Problem requirements:
Find the line with "def Obligations.FrameIsFeed : Prop" and the line with "a, s.cfg.cap ≤" in the entries below; output exactly those two lines, every line between them, and no others.

### Listed records ###

/-- R133: one flipped bit at wire offset 2 or later of an encoded frame gives `PENDING` for every byte but the last and
`BadChecksum` for the last. -/
def Obligations.SingleBitErrorCaught : Prop :=
  ∀ (s : State) (ty : Byte) (p : List Byte) (i bit : Nat) (b : Byte),
    s.cfg.Valid → s.rxState = .awaitSync → payloadAllowed s.cfg p.length →
    2 ≤ i → (encodeFrame ty p)[i]? = some b → bit < 8 →
    ∃ t, runProgram (feed ((encodeFrame ty p).set i (b ^^^ BitVec.ofNat 8 (2 ^ bit)))) s = .next t ∧
      t.results = List.replicate (p.length + 3) .pending ++ [.error .badChecksum] ∧
      t.rxState = .awaitSync ∧ t.rxCnt = 0

/-- R134: the same bit flipped in two body bytes is not seen: the frame is accepted with wrong contents. -/
def Obligations.DoubleErrorMissed : Prop :=
  ∀ (s : State) (body : List Byte) (i j bit : Nat) (x y : Byte),
    s.cfg.Valid → s.rxState = .awaitSync → body.length ≤ 255 → body.length + 3 ≤ s.cfg.cap →
    i ≠ j → body[i]? = some x → body[j]? = some y → bit < 8 →
    let wrong := (body.set i (x ^^^ BitVec.ofNat 8 (2 ^ bit))).set j (y ^^^ BitVec.ofNat 8 (2 ^ bit))
    wrong ≠ body ∧
    ∃ t ty, runProgram (feed (wireFrame wrong (frameChecksum body))) s = .next t ∧
      t.results = List.replicate (body.length + 2) .pending ++
        [.decoded (BitVec.ofNat 8 body.length) wrong ty]

/-! ### The wire frame -/

/-- R72, R83: `FRAME` is the `FEED` of its bytes. That the row is an instruction at all, run in one step, is the model's
choice (log 4). -/
def Obligations.FrameIsFeed : Prop :=
  ∀ (body : List Byte) (cs : Byte) (s : State),
    exec (.frame body cs) s = runProgram (feed (wireFrame body cs)) s

/-- `FRAME` completes in every state with valid parameters (log 4), returns one result a byte, writes only the decoder, and
stores nothing outside `0 .. CAP-1` (R50). -/
def Obligations.FrameCompletes : Prop :=
  ∀ (body : List Byte) (cs : Byte) (s : State), s.cfg.Valid →
    ∃ t, exec (.frame body cs) s = .next t ∧ t.results.length = body.length + 3 ∧
      t.cfg = s.cfg ∧ t.acc = s.acc ∧ t.pending = s.pending ∧ t.rxTimer = s.cfg.tByte ∧
      ∀ a, s.cfg.cap ≤ a → t.rxBuf.read a = s.rxBuf.read a

/-- R115, R117, R118, R120: what a wire frame that starts in `AWAIT_SYNC` gives: accepted, rejected for its checksum, or
dropped at the byte of offset `CAP`; and what it stores. That the frame is fed in one step (log 4), and that the checksum byte
is not stored (log 11), are the model's choices. -/
def Obligations.FrameFromIdle : Prop :=
  ∀ (body : List Byte) (cs : Byte) (s t : State), s.cfg.Valid → s.rxState = .awaitSync → body.length ≤ 255 →
    exec (.frame body cs) s = .next t →
    (body.length + 3 ≤ s.cfg.cap →
      t.results = List.replicate (body.length + 2) .pending ++
        [if cs = frameChecksum body then .decoded (BitVec.ofNat 8 body.length) body (outType body s.draws)
         else .error .badChecksum] ∧
      t.rxState = .awaitSync ∧ t.rxCnt = 0 ∧
      (∀ a, a < body.length + 2 → t.rxBuf.read a = (wireFrame body cs)[a]?) ∧
      ∀ a, body.length + 2 ≤ a → t.rxBuf.read a = s.rxBuf.read a) ∧
    (s.cfg.cap < body.length + 3 →
      t.results.take (s.cfg.cap + 1) = List.replicate s.cfg.cap .pending ++ [.error .packetSizeExceeded])

/-! ### The accumulator -/

/-- R140: `ACC_UPDATE` on an instance that exists. -/
def Obligations.AccUpdateFoldsSample : Prop :=
  ∀ (k : BitVec 4) (raw : Byte), (Instr.accUpdate k raw).opCode = some 0x7 ∧
    ∀ s : State, k.toNat < s.cfg.nAcc → s.acc.length = s.cfg.nAcc →
    ∃ a, s.acc[k.toNat]? = some a ∧
      exec (.accUpdate k raw) s =
        .next { s with
          acc := s.acc.set k.toNat
            { prev := raw, cum := (a.cum + (raw.toNat + 256 - a.prev.toNat) % 256) % 2 ^ s.cfg.accW },
          results := [.acc raw ((a.cum + (raw.toNat + 256 - a.prev.toNat) % 256) % 2 ^ s.cfg.accW)] }

/-- R142: `ACC_LOAD` on an instance that exists, with an `ACC_W`-bit total. -/
def Obligations.AccLoadSetsPair : Prop :=
  ∀ (k : BitVec 4) (d : Byte) (c : Nat), (Instr.accLoad k d c).opCode = some 0x8 ∧
    ∀ s : State, k.toNat < s.cfg.nAcc → s.acc.length = s.cfg.nAcc → c < 2 ^ s.cfg.accW →
    exec (.accLoad k d c) s =
      .next { s with acc := s.acc.set k.toNat { prev := d, cum := c }, results := [.acc d c] }

/-- Of a wider number `ACC_LOAD` takes the bits `c[ACC_W-1:0]` of its field: the model's choice (log 15). -/
def Obligations.AccLoadTakesFieldBits : Prop :=
  ∀ (k : BitVec 4) (d : Byte) (c : Nat) (s : State),
    exec (.accLoad k d c) s = exec (.accLoad k d (c % 2 ^ s.cfg.accW)) s ∧
    (k.toNat < s.acc.length → ∃ t, exec (.accLoad k d c) s = .next t ∧ t.results = [.acc d (c % 2 ^ s.cfg.accW)])

/-- R143: an accumulator operation on an instance that does not exist is refused. -/
def Obligations.AccRefusesMissingInstance : Prop :=
  ∀ (k : BitVec 4) (d : Byte) (c : Nat) (s : State), s.acc.length = s.cfg.nAcc → s.cfg.nAcc ≤ k.toNat →
    exec (.accUpdate k d) s = .refused (.noSuchAccumulator k) ∧
    exec (.accLoad k d c) s = .refused (.noSuchAccumulator k)

/-- R141 (a), (b), (c), (e): a repeated sample adds 0; one wrap; a sample one older adds 255; the total wraps to 0 with
no error. -/
def Obligations.AccCornerCases : Prop :=
  ∀ (k : BitVec 4) (raw : Byte) (s : State) (a : Acc), s.acc[k.toNat]? = some a → a.cum < 2 ^ s.cfg.accW → 8 < s.cfg.accW →
    (raw = a.prev → exec (.accUpdate k raw) s = .next { s with results := [.acc a.prev a.cum] }) ∧
    (raw.toNat < a.prev.toNat → ∃ t, exec (.accUpdate k raw) s = .next t ∧
      t.results = [.acc raw ((a.cum + (raw.toNat + 256 - a.prev.toNat)) % 2 ^ s.cfg.accW)]) ∧
    (raw = a.prev - 1 → ∃ t, exec (.accUpdate k raw) s = .next t ∧
      t.results = [.acc raw ((a.cum + 255) % 2 ^ s.cfg.accW)]) ∧
    (raw = a.prev + 1 → a.cum = 2 ^ s.cfg.accW - 1 → ∃ t, exec (.accUpdate k raw) s = .next t ∧
      t.results = [.acc raw 0] ∧ t.acc[k.toNat]? = some { prev := raw, cum := 0 })

/-- R145: the sum law, and that the total never decreases from one update to the next as long as it has not wrapped. -/
def Obligations.SumLaw : Prop :=
  ∀ (k : BitVec 4) (samples : List Byte) (s : State) (a : Acc), s.acc[k.toNat]? = some a → a.cum < 2 ^ s.cfg.accW →
    ∃ t, runProgram (samples.map (.accUpdate k)) s = .next t ∧
      t.acc[k.toNat]? = some
        { prev := samples.getLastD a.prev, cum := (a.cum + (sampleDeltas a.prev samples).sum) % 2 ^ s.cfg.accW } ∧
      (a.cum + (sampleDeltas a.prev samples).sum < 2 ^ s.cfg.accW →
        ∃ totals, totals.length = samples.length ∧ t.results = List.zipWith .acc samples totals ∧
          (a.cum :: totals).Pairwise (· ≤ ·))

/-- R146: an advance of `n` between two samples is seen modulo 256. -/
def Obligations.AdvanceSeenModulo256 : Prop :=
  ∀ (k : BitVec 4) (n : Nat) (s : State) (a : Acc), s.acc[k.toNat]? = some a →
    ∃ t, exec (.accUpdate k (a.prev + BitVec.ofNat 8 n)) s = .next t ∧
      t.acc[k.toNat]? = some { prev := a.prev + BitVec.ofNat 8 n, cum := (a.cum + n % 256) % 2 ^ s.cfg.accW }

/-- R204: a sample older by `j` counts adds `256 - j`; the next sample, `m` ahead of the true counter, then brings the pair to
256 more than the true advance. -/
def Obligations.LateSampleCountsForward : Prop :=
  ∀ (k : BitVec 4) (j m : Nat) (s : State) (a : Acc), s.acc[k.toNat]? = some a → 0 < j → j < 256 → j + m < 256 →
    ∃ t, runProgram [.accUpdate k (a.prev - BitVec.ofNat 8 j), .accUpdate k (a.prev + BitVec.ofNat 8 m)] s = .next t ∧
      t.results = [.acc (a.prev - BitVec.ofNat 8 j) ((a.cum + (256 - j)) % 2 ^ s.cfg.accW),
        .acc (a.prev + BitVec.ofNat 8 m) ((a.cum + m + 256) % 2 ^ s.cfg.accW)]

/-- R203: after `RESET` the first sample `raw` adds `raw` itself. -/
def Obligations.FirstSampleAddsItself : Prop :=
  ∀ (k : BitVec 4) (raw : Byte) (s : State), s.cfg.Valid → k.toNat < s.cfg.nAcc →
    ∃ t, runProgram [.reset, .accUpdate k raw] s = .next t ∧ t.results = [.pending, .acc raw raw.toNat] ∧
      t.acc[k.toNat]? = some { prev := raw, cum := raw.toNat }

###

Task result:
def Obligations.FrameIsFeed : Prop :=
  ∀ (body : List Byte) (cs : Byte) (s : State),
    exec (.frame body cs) s = runProgram (feed (wireFrame body cs)) s

/-- `FRAME` completes in every state with valid parameters (log 4), returns one result a byte, writes only the decoder, and
stores nothing outside `0 .. CAP-1` (R50). -/
def Obligations.FrameCompletes : Prop :=
  ∀ (body : List Byte) (cs : Byte) (s : State), s.cfg.Valid →
    ∃ t, exec (.frame body cs) s = .next t ∧ t.results.length = body.length + 3 ∧
      t.cfg = s.cfg ∧ t.acc = s.acc ∧ t.pending = s.pending ∧ t.rxTimer = s.cfg.tByte ∧
      ∀ a, s.cfg.cap ≤ a → t.rxBuf.read a = s.rxBuf.read a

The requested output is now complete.